Shah Denis A, De Wolf Erick D, Paul Pierce A, Madden Laurence V
Department of Plant Pathology, Kansas State University, Manhattan, KS 66506.
Department of Plant Pathology, The Ohio State University, Ohio Agricultural Research and Development Center, Wooster, OH 44691.
Phytopathology. 2023 Aug;113(8):1483-1493. doi: 10.1094/PHYTO-10-22-0380-R. Epub 2023 Oct 3.
Constructing models that accurately predict Fusarium head blight (FHB) epidemics and are also amenable to large-scale deployment is a challenging task. In the United States, the emphasis has been on simple logistic regression (LR) models, which are easy to implement but may suffer from lower accuracies when compared with more complicated, harder-to-deploy (over large geographies) model frameworks such as functional or boosted regressions. This article examined the plausibility of random forests (RFs) for the binary prediction of FHB epidemics as a possible mediation between model simplicity and complexity without sacrificing accuracy. A minimalist set of predictors was also desirable rather than having the RF model use all 90 candidate variables as predictors. The input predictor set was filtered with the aid of three RF variable selection algorithms (Boruta, varSelRF, and VSURF), using resampling techniques to quantify the variability and stability of selected variable sets. Post-selection filtering produced 58 competitive RF models with no more than 14 predictors each. One variable representing temperature stability in the 20 days before anthesis was the most frequently selected predictor. This was a departure from the prominence of relative humidity-based variables previously reported in LR models for FHB. The RF models had overall superior predictive performance over the LR models and may be suitable candidates for use by the Fusarium Head Blight Prediction Center.
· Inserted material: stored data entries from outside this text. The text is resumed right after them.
/-- The rotate and shift group (R350-R366). -/
def rotOpnd (op : RotOp) (x : Opnd8) (s : State) : State :=
  let r := readOpnd x s
  let o := rot8 op r.1 r.2.cf
  (writeOpnd x o.val r.2).setAluFlags o

/-- `BIT b` (R367, R368): nothing is written back, C is kept. -/
def bitTest (b : Fin 8) (x : Opnd8) (s : State) : State :=
  let r := readOpnd x s
  r.2.setFlags (!r.1.getLsbD b) false true r.2.cf

/-- `RES b` (R369, R370): no flag changes. -/
def bitReset (b : Fin 8) (x : Opnd8) (s : State) : State :=
  let r := readOpnd x s
  writeOpnd x (r.1 &&& ~~~bitMask b) r.2

/-- `SET b` (R371, R372): no flag changes. -/
def bitSet (b : Fin 8) (x : Opnd8) (s : State) : State :=
  let r := readOpnd x s
  writeOpnd x (r.1 ||| bitMask b) r.2

/-! ### The rows -/

/-- `RLC B` (R351). -/
def execRlcB (s : State) : Out :=
  .next (rotOpnd .rlc (.reg .b) s)

/-- `RLC C` (R351). -/
def execRlcC (s : State) : Out :=
  .next (rotOpnd .rlc (.reg .c) s)

/-- `RLC D` (R351). -/
def execRlcD (s : State) : Out :=
  .next (rotOpnd .rlc (.reg .d) s)

/-- `RLC E` (R351). -/
def execRlcE (s : State) : Out :=
  .next (rotOpnd .rlc (.reg .e) s)

/-- `RLC H` (R351). -/
def execRlcH (s : State) : Out :=
  .next (rotOpnd .rlc (.reg .h) s)

/-- `RLC L` (R351). -/
def execRlcL (s : State) : Out :=
  .next (rotOpnd .rlc (.reg .l) s)

/-- `RLC (HL)` (R352). -/
def execRlcIndHl (s : State) : Out :=
  .next (rotOpnd .rlc .hlInd s)

/-- `RLC A` (R351). -/
def execRlcA (s : State) : Out :=
  .next (rotOpnd .rlc (.reg .a) s)

/-- `RRC B` (R353). -/
def execRrcB (s : State) : Out :=
  .next (rotOpnd .rrc (.reg .b) s)

/-- `RRC C` (R353). -/
def execRrcC (s : State) : Out :=
  .next (rotOpnd .rrc (.reg .c) s)

/-- `RRC D` (R353). -/
def execRrcD (s : State) : Out :=
  .next (rotOpnd .rrc (.reg .d) s)

/-- `RRC E` (R353). -/
def execRrcE (s : State) : Out :=
  .next (rotOpnd .rrc (.reg .e) s)

/-- `RRC H` (R353). -/
def execRrcH (s : State) : Out :=
  .next (rotOpnd .rrc (.reg .h) s)

/-- `RRC L` (R353). -/
def execRrcL (s : State) : Out :=
  .next (rotOpnd .rrc (.reg .l) s)

/-- `RRC (HL)` (R354). -/
def execRrcIndHl (s : State) : Out :=
  .next (rotOpnd .rrc .hlInd s)

/-- `RRC A` (R353). -/
def execRrcA (s : State) : Out :=
  .next (rotOpnd .rrc (.reg .a) s)

/-- `RL B` (R355). -/
def execRlB (s : State) : Out :=
  .next (rotOpnd .rl (.reg .b) s)

/-- `RL C` (R355). -/
def execRlC (s : State) : Out :=
  .next (rotOpnd .rl (.reg .c) s)

/-- `RL D` (R355). -/
def execRlD (s : State) : Out :=
  .next (rotOpnd .rl (.reg .d) s)

/-- `RL E` (R355). -/
def execRlE (s : State) : Out :=
  .next (rotOpnd .rl (.reg .e) s)

/-- `RL H` (R355). -/
def execRlH (s : State) : Out :=
  .next (rotOpnd .rl (.reg .h) s)

/-- `RL L` (R355). -/
def execRlL (s : State) : Out :=
  .next (rotOpnd .rl (.reg .l) s)

/-- `RL (HL)` (R356). -/
def execRlIndHl (s : State) : Out :=
  .next (rotOpnd .rl .hlInd s)

/-- `RL A` (R355). -/
def execRlA (s : State) : Out :=
  .next (rotOpnd .rl (.reg .a) s)

/-- `RR B` (R357). -/
def execRrB (s : State) : Out :=
  .next (rotOpnd .rr (.reg .b) s)

/-- `RR C` (R357). -/
def execRrC (s : State) : Out :=
  .next (rotOpnd .rr (.reg .c) s)

/-- `RR D` (R357). -/
def execRrD (s : State) : Out :=
  .next (rotOpnd .rr (.reg .d) s)

/-- `RR E` (R357). -/
def execRrE (s : State) : Out :=
  .next (rotOpnd .rr (.reg .e) s)

/-- `RR H` (R357). -/
def execRrH (s : State) : Out :=
  .next (rotOpnd .rr (.reg .h) s)

/-- `RR L` (R357). -/
def execRrL (s : State) : Out :=
  .next (rotOpnd .rr (.reg .l) s)

/-- `RR (HL)` (R358). -/
def execRrIndHl (s : State) : Out :=
  .next (rotOpnd .rr .hlInd s)

/-- `RR A` (R357). -/
def execRrA (s : State) : Out :=
  .next (rotOpnd .rr (.reg .a) s)

/-- `SLA B` (R359). -/
def execSlaB (s : State) : Out :=
  .next (rotOpnd .sla (.reg .b) s)

/-- `SLA C` (R359). -/
def execSlaC (s : State) : Out :=
  .next (rotOpnd .sla (.reg .c) s)

/-- `SLA D` (R359). -/
def execSlaD (s : State) : Out :=
  .next (rotOpnd .sla (.reg .d) s)

/-- `SLA E` (R359). -/
def execSlaE (s : State) : Out :=
  .next (rotOpnd .sla (.reg .e) s)

/-- `SLA H` (R359). -/
def execSlaH (s : State) : Out :=
  .next (rotOpnd .sla (.reg .h) s)

/-- `SLA L` (R359). -/
def execSlaL (s : State) : Out :=
  .next (rotOpnd .sla (.reg .l) s)

/-- `SLA (HL)` (R360). -/
def execSlaIndHl (s : State) : Out :=
  .next (rotOpnd .sla .hlInd s)

/-- `SLA A` (R359). -/
def execSlaA (s : State) : Out :=
  .next (rotOpnd .sla (.reg .a) s)

/-- `SRA B` (R361). -/
def execSraB (s : State) : Out :=
  .next (rotOpnd .sra (.reg .b) s)

/-- `SRA C` (R361). -/
def execSraC (s : State) : Out :=
  .next (rotOpnd .sra (.reg .c) s)

/-- `SRA D` (R361). -/
def execSraD (s : State) : Out :=
  .next (rotOpnd .sra (.reg .d) s)

/-- `SRA E` (R361). -/
def execSraE (s : State) : Out :=
  .next (rotOpnd .sra (.reg .e) s)

/-- `SRA H` (R361). -/
def execSraH (s : State) : Out :=
  .next (rotOpnd .sra (.reg .h) s)

/-- `SRA L` (R361). -/
def execSraL (s : State) : Out :=
  .next (rotOpnd .sra (.reg .l) s)

/-- `SRA (HL)` (R362). -/
def execSraIndHl (s : State) : Out :=
  .next (rotOpnd .sra .hlInd s)

/-- `SRA A` (R361). -/
def execSraA (s : State) : Out :=
  .next (rotOpnd .sra (.reg .a) s)

/-- `SWAP B` (R363). -/
def execSwapB (s : State) : Out :=
  .next (rotOpnd .swap (.reg .b) s)

/-- `SWAP C` (R363). -/
def execSwapC (s : State) : Out :=
  .next (rotOpnd .swap (.reg .c) s)

/-- `SWAP D` (R363). -/
def execSwapD (s : State) : Out :=
  .next (rotOpnd .swap (.reg .d) s)

/-- `SWAP E` (R363). -/
def execSwapE (s : State) : Out :=
  .next (rotOpnd .swap (.reg .e) s)

/-- `SWAP H` (R363). -/
def execSwapH (s : State) : Out :=
  .next (rotOpnd .swap (.reg .h) s)

/-- `SWAP L` (R363). -/
def execSwapL (s : State) : Out :=
  .next (rotOpnd .swap (.reg .l) s)

/-- `SWAP (HL)` (R364). -/
def execSwapIndHl (s : State) : Out :=
  .next (rotOpnd .swap .hlInd s)

/-- `SWAP A` (R363). -/
def execSwapA (s : State) : Out :=
  .next (rotOpnd .swap (.reg .a) s)

/-- `SRL B` (R365). -/
def execSrlB (s : State) : Out :=
  .next (rotOpnd .srl (.reg .b) s)

/-- `SRL C` (R365). -/
def execSrlC (s : State) : Out :=
  .next (rotOpnd .srl (.reg .c) s)

/-- `SRL D` (R365). -/
def execSrlD (s : State) : Out :=
  .next (rotOpnd .srl (.reg .d) s)

/-- `SRL E` (R365). -/
def execSrlE (s : State) : Out :=
  .next (rotOpnd .srl (.reg .e) s)

/-- `SRL H` (R365). -/
def execSrlH (s : State) : Out :=
  .next (rotOpnd .srl (.reg .h) s)

/-- `SRL L` (R365). -/
def execSrlL (s : State) : Out :=
  .next (rotOpnd .srl (.reg .l) s)

/-- `SRL (HL)` (R366). -/
def execSrlIndHl (s : State) : Out :=
  .next (rotOpnd .srl .hlInd s)

/-- `SRL A` (R365). -/
def execSrlA (s : State) : Out :=
  .next (rotOpnd .srl (.reg .a) s)

/-- `BIT 0,B` (R367). -/
def execBit0B (s : State) : Out :=
  .next (bitTest 0 (.reg .b) s)

/-- `BIT 0,C` (R367). -/
def execBit0C (s : State) : Out :=
  .next (bitTest 0 (.reg .c) s)

/-- `BIT 0,D` (R367). -/
def execBit0D (s : State) : Out :=
  .next (bitTest 0 (.reg .d) s)

/-- `BIT 0,E` (R367). -/
def execBit0E (s : State) : Out :=
  .next (bitTest 0 (.reg .e) s)

/-- `BIT 0,H` (R367). -/
def execBit0H (s : State) : Out :=
  .next (bitTest 0 (.reg .h) s)

/-- `BIT 0,L` (R367). -/
def execBit0L (s : State) : Out :=
  .next (bitTest 0 (.reg .l) s)

/-- `BIT 0,(HL)` (R368). -/
def execBit0IndHl (s : State) : Out :=
  .next (bitTest 0 .hlInd s)

/-- `BIT 0,A` (R367). -/
def execBit0A (s : State) : Out :=
  .next (bitTest 0 (.reg .a) s)

/-- `BIT 1,B` (R367). -/
def execBit1B (s : State) : Out :=
  .next (bitTest 1 (.reg .b) s)

/-- `BIT 1,C` (R367). -/
def execBit1C (s : State) : Out :=
  .next (bitTest 1 (.reg .c) s)

/-- `BIT 1,D` (R367). -/
def execBit1D (s : State) : Out :=
  .next (bitTest 1 (.reg .d) s)

/-- `BIT 1,E` (R367). -/
def execBit1E (s : State) : Out :=
  .next (bitTest 1 (.reg .e) s)

/-- `BIT 1,H` (R367). -/
def execBit1H (s : State) : Out :=
  .next (bitTest 1 (.reg .h) s)

/-- `BIT 1,L` (R367). -/
def execBit1L (s : State) : Out :=
  .next (bitTest 1 (.reg .l) s)

/-- `BIT 1,(HL)` (R368). -/
def execBit1IndHl (s : State) : Out :=
  .next (bitTest 1 .hlInd s)

/-- `BIT 1,A` (R367). -/
def execBit1A (s : State) : Out :=
  .next (bitTest 1 (.reg .a) s)

/-- `BIT 2,B` (R367). -/
def execBit2B (s : State) : Out :=
  .next (bitTest 2 (.reg .b) s)

/-- `BIT 2,C` (R367). -/
def execBit2C (s : State) : Out :=
  .next (bitTest 2 (.reg .c) s)

/-- `BIT 2,D` (R367). -/
def execBit2D (s : State) : Out :=
  .next (bitTest 2 (.reg .d) s)

/-- `BIT 2,E` (R367). -/
def execBit2E (s : State) : Out :=
  .next (bitTest 2 (.reg .e) s)

/-- `BIT 2,H` (R367). -/
def execBit2H (s : State) : Out :=
  .next (bitTest 2 (.reg .h) s)

/-- `BIT 2,L` (R367). -/
def execBit2L (s : State) : Out :=
  .next (bitTest 2 (.reg .l) s)

/-- `BIT 2,(HL)` (R368). -/
def execBit2IndHl (s : State) : Out :=
  .next (bitTest 2 .hlInd s)

/-- `BIT 2,A` (R367). -/
def execBit2A (s : State) : Out :=
  .next (bitTest 2 (.reg .a) s)

/-- `BIT 3,B` (R367). -/
def execBit3B (s : State) : Out :=
  .next (bitTest 3 (.reg .b) s)

/-- `BIT 3,C` (R367). -/
def execBit3C (s : State) : Out :=
  .next (bitTest 3 (.reg .c) s)

/-- `BIT 3,D` (R367). -/
def execBit3D (s : State) : Out :=
  .next (bitTest 3 (.reg .d) s)

/-- `BIT 3,E` (R367). -/
def execBit3E (s : State) : Out :=
  .next (bitTest 3 (.reg .e) s)

/-- `BIT 3,H` (R367). -/
def execBit3H (s : State) : Out :=
  .next (bitTest 3 (.reg .h) s)

/-- `BIT 3,L` (R367). -/
def execBit3L (s : State) : Out :=
  .next (bitTest 3 (.reg .l) s)

/-- `BIT 3,(HL)` (R368). -/
def execBit3IndHl (s : State) : Out :=
  .next (bitTest 3 .hlInd s)

/-- `BIT 3,A` (R367). -/
def execBit3A (s : State) : Out :=
  .next (bitTest 3 (.reg .a) s)

/-- `BIT 4,B` (R367). -/
def execBit4B (s : State) : Out :=
  .next (bitTest 4 (.reg .b) s)

/-- `BIT 4,C` (R367). -/
def execBit4C (s : State) : Out :=
  .next (bitTest 4 (.reg .c) s)

/-- `BIT 4,D` (R367). -/
def execBit4D (s : State) : Out :=
  .next (bitTest 4 (.reg .d) s)

/-- `BIT 4,E` (R367). -/
def execBit4E (s : State) : Out :=
  .next (bitTest 4 (.reg .e) s)

/-- `BIT 4,H` (R367). -/
def execBit4H (s : State) : Out :=
  .next (bitTest 4 (.reg .h) s)

/-- `BIT 4,L` (R367). -/
def execBit4L (s : State) : Out :=
  .next (bitTest 4 (.reg .l) s)

/-- `BIT 4,(HL)` (R368). -/
def execBit4IndHl (s : State) : Out :=
  .next (bitTest 4 .hlInd s)

/-- `BIT 4,A` (R367). -/
def execBit4A (s : State) : Out :=
  .next (bitTest 4 (.reg .a) s)

/-- `BIT 5,B` (R367). -/
def execBit5B (s : State) : Out :=
  .next (bitTest 5 (.reg .b) s)

/-- `BIT 5,C` (R367). -/
def execBit5C (s : State) : Out :=
  .next (bitTest 5 (.reg .c) s)

/-- `BIT 5,D` (R367). -/
def execBit5D (s : State) : Out :=
  .next (bitTest 5 (.reg .d) s)

/-- `BIT 5,E` (R367). -/
def execBit5E (s : State) : Out :=
  .next (bitTest 5 (.reg .e) s)

/-- `BIT 5,H` (R367). -/
def execBit5H (s : State) : Out :=
  .next (bitTest 5 (.reg .h) s)

/-- `BIT 5,L` (R367). -/
def execBit5L (s : State) : Out :=
  .next (bitTest 5 (.reg .l) s)

/-- `BIT 5,(HL)` (R368). -/
def execBit5IndHl (s : State) : Out :=
  .next (bitTest 5 .hlInd s)

/-- `BIT 5,A` (R367). -/
def execBit5A (s : State) : Out :=
  .next (bitTest 5 (.reg .a) s)

/-- `BIT 6,B` (R367). -/
def execBit6B (s : State) : Out :=
  .next (bitTest 6 (.reg .b) s)

/-- `BIT 6,C` (R367). -/
def execBit6C (s : State) : Out :=
  .next (bitTest 6 (.reg .c) s)

/-- `BIT 6,D` (R367). -/
def execBit6D (s : State) : Out :=
  .next (bitTest 6 (.reg .d) s)

/-- `BIT 6,E` (R367). -/
def execBit6E (s : State) : Out :=
  .next (bitTest 6 (.reg .e) s)

/-- `BIT 6,H` (R367). -/
def execBit6H (s : State) : Out :=
  .next (bitTest 6 (.reg .h) s)

/-- `BIT 6,L` (R367). -/
def execBit6L (s : State) : Out :=
  .next (bitTest 6 (.reg .l) s)

/-- `BIT 6,(HL)` (R368). -/
def execBit6IndHl (s : State) : Out :=
  .next (bitTest 6 .hlInd s)

/-- `BIT 6,A` (R367). -/
def execBit6A (s : State) : Out :=
  .next (bitTest 6 (.reg .a) s)

/-- `BIT 7,B` (R367). -/
def execBit7B (s : State) : Out :=
  .next (bitTest 7 (.reg .b) s)

/-- `BIT 7,C` (R367). -/
def execBit7C (s : State) : Out :=
  .next (bitTest 7 (.reg .c) s)

/-- `BIT 7,D` (R367). -/
def execBit7D (s : State) : Out :=
  .next (bitTest 7 (.reg .d) s)

/-- `BIT 7,E` (R367). -/
def execBit7E (s : State) : Out :=
  .next (bitTest 7 (.reg .e) s)

/-- `BIT 7,H` (R367). -/
def execBit7H (s : State) : Out :=
  .next (bitTest 7 (.reg .h) s)

/-- `BIT 7,L` (R367). -/
def execBit7L (s : State) : Out :=
  .next (bitTest 7 (.reg .l) s)

/-- `BIT 7,(HL)` (R368). -/
def execBit7IndHl (s : State) : Out :=
  .next (bitTest 7 .hlInd s)

/-- `BIT 7,A` (R367). -/
def execBit7A (s : State) : Out :=
  .next (bitTest 7 (.reg .a) s)

/-- `RES 0,B` (R369). -/
def execRes0B (s : State) : Out :=
  .next (bitReset 0 (.reg .b) s)

/-- `RES 0,C` (R369). -/
def execRes0C (s : State) : Out :=
  .next (bitReset 0 (.reg .c) s)

/-- `RES 0,D` (R369). -/
def execRes0D (s : State) : Out :=
  .next (bitReset 0 (.reg .d) s)

/-- `RES 0,E` (R369). -/
def execRes0E (s : State) : Out :=
  .next (bitReset 0 (.reg .e) s)

/-- `RES 0,H` (R369). -/
def execRes0H (s : State) : Out :=
  .next (bitReset 0 (.reg .h) s)

/-- `RES 0,L` (R369). -/
def execRes0L (s : State) : Out :=
  .next (bitReset 0 (.reg .l) s)

/-- `RES 0,(HL)` (R370). -/
def execRes0IndHl (s : State) : Out :=
  .next (bitReset 0 .hlInd s)

/-- `RES 0,A` (R369). -/
def execRes0A (s : State) : Out :=
  .next (bitReset 0 (.reg .a) s)

/-- `RES 1,B` (R369). -/
def execRes1B (s : State) : Out :=
  .next (bitReset 1 (.reg .b) s)

/-- `RES 1,C` (R369). -/
def execRes1C (s : State) : Out :=
  .next (bitReset 1 (.reg .c) s)

/-- `RES 1,D` (R369). -/
def execRes1D (s : State) : Out :=
  .next (bitReset 1 (.reg .d) s)

/-- `RES 1,E` (R369). -/
def execRes1E (s : State) : Out :=
  .next (bitReset 1 (.reg .e) s)

/-- `RES 1,H` (R369). -/
def execRes1H (s : State) : Out :=
  .next (bitReset 1 (.reg .h) s)

/-- `RES 1,L` (R369). -/
def execRes1L (s : State) : Out :=
  .next (bitReset 1 (.reg .l) s)

/-- `RES 1,(HL)` (R370). -/
def execRes1IndHl (s : State) : Out :=
  .next (bitReset 1 .hlInd s)

/-- `RES 1,A` (R369). -/
def execRes1A (s : State) : Out :=
  .next (bitReset 1 (.reg .a) s)

/-- `RES 2,B` (R369). -/
def execRes2B (s : State) : Out :=
  .next (bitReset 2 (.reg .b) s)

/-- `RES 2,C` (R369). -/
def execRes2C (s : State) : Out :=
  .next (bitReset 2 (.reg .c) s)

/-- `RES 2,D` (R369). -/
def execRes2D (s : State) : Out :=
  .next (bitReset 2 (.reg .d) s)

/-- `RES 2,E` (R369). -/
def execRes2E (s : State) : Out :=
  .next (bitReset 2 (.reg .e) s)

/-- `RES 2,H` (R369). -/
def execRes2H (s : State) : Out :=
  .next (bitReset 2 (.reg .h) s)

/-- `RES 2,L` (R369). -/
def execRes2L (s : State) : Out :=
  .next (bitReset 2 (.reg .l) s)

/-- `RES 2,(HL)` (R370). -/
def execRes2IndHl (s : State) : Out :=
  .next (bitReset 2 .hlInd s)

/-- `RES 2,A` (R369). -/
def execRes2A (s : State) : Out :=
  .next (bitReset 2 (.reg .a) s)

/-- `RES 3,B` (R369). -/
def execRes3B (s : State) : Out :=
  .next (bitReset 3 (.reg .b) s)

/-- `RES 3,C` (R369). -/
def execRes3C (s : State) : Out :=
  .next (bitReset 3 (.reg .c) s)

/-- `RES 3,D` (R369). -/
def execRes3D (s : State) : Out :=
  .next (bitReset 3 (.reg .d) s)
构建能够准确预测小麦赤霉病(FHB)流行情况且适合大规模应用的模型是一项具有挑战性的任务。在美国,重点一直放在简单的逻辑回归(LR)模型上,这种模型易于实施,但与功能回归或增强回归等更复杂、更难在大范围内应用的模型框架相比,其准确性可能较低。本文研究了随机森林(RF)用于FHB流行情况二元预测的合理性,以作为在不牺牲准确性的前提下,介于模型简单性和复杂性之间的一种可能的折衷方案。此外,希望使用最少的一组预测变量,而不是让RF模型将所有90个候选变量都用作预测变量。借助三种RF变量选择算法(Boruta、varSelRF和VSURF)对输入预测变量集进行筛选,并使用重采样技术来量化所选变量集的变异性和稳定性。选择后过滤产生了58个具有竞争力的RF模型,每个模型的预测变量不超过14个。一个代表开花前20天温度稳定性的变量是最常被选中的预测变量。这与之前在FHB的LR模型中报道的基于相对湿度的变量的突出地位有所不同。RF模型的整体预测性能优于LR模型,可能是小麦赤霉病预测中心使用的合适候选模型。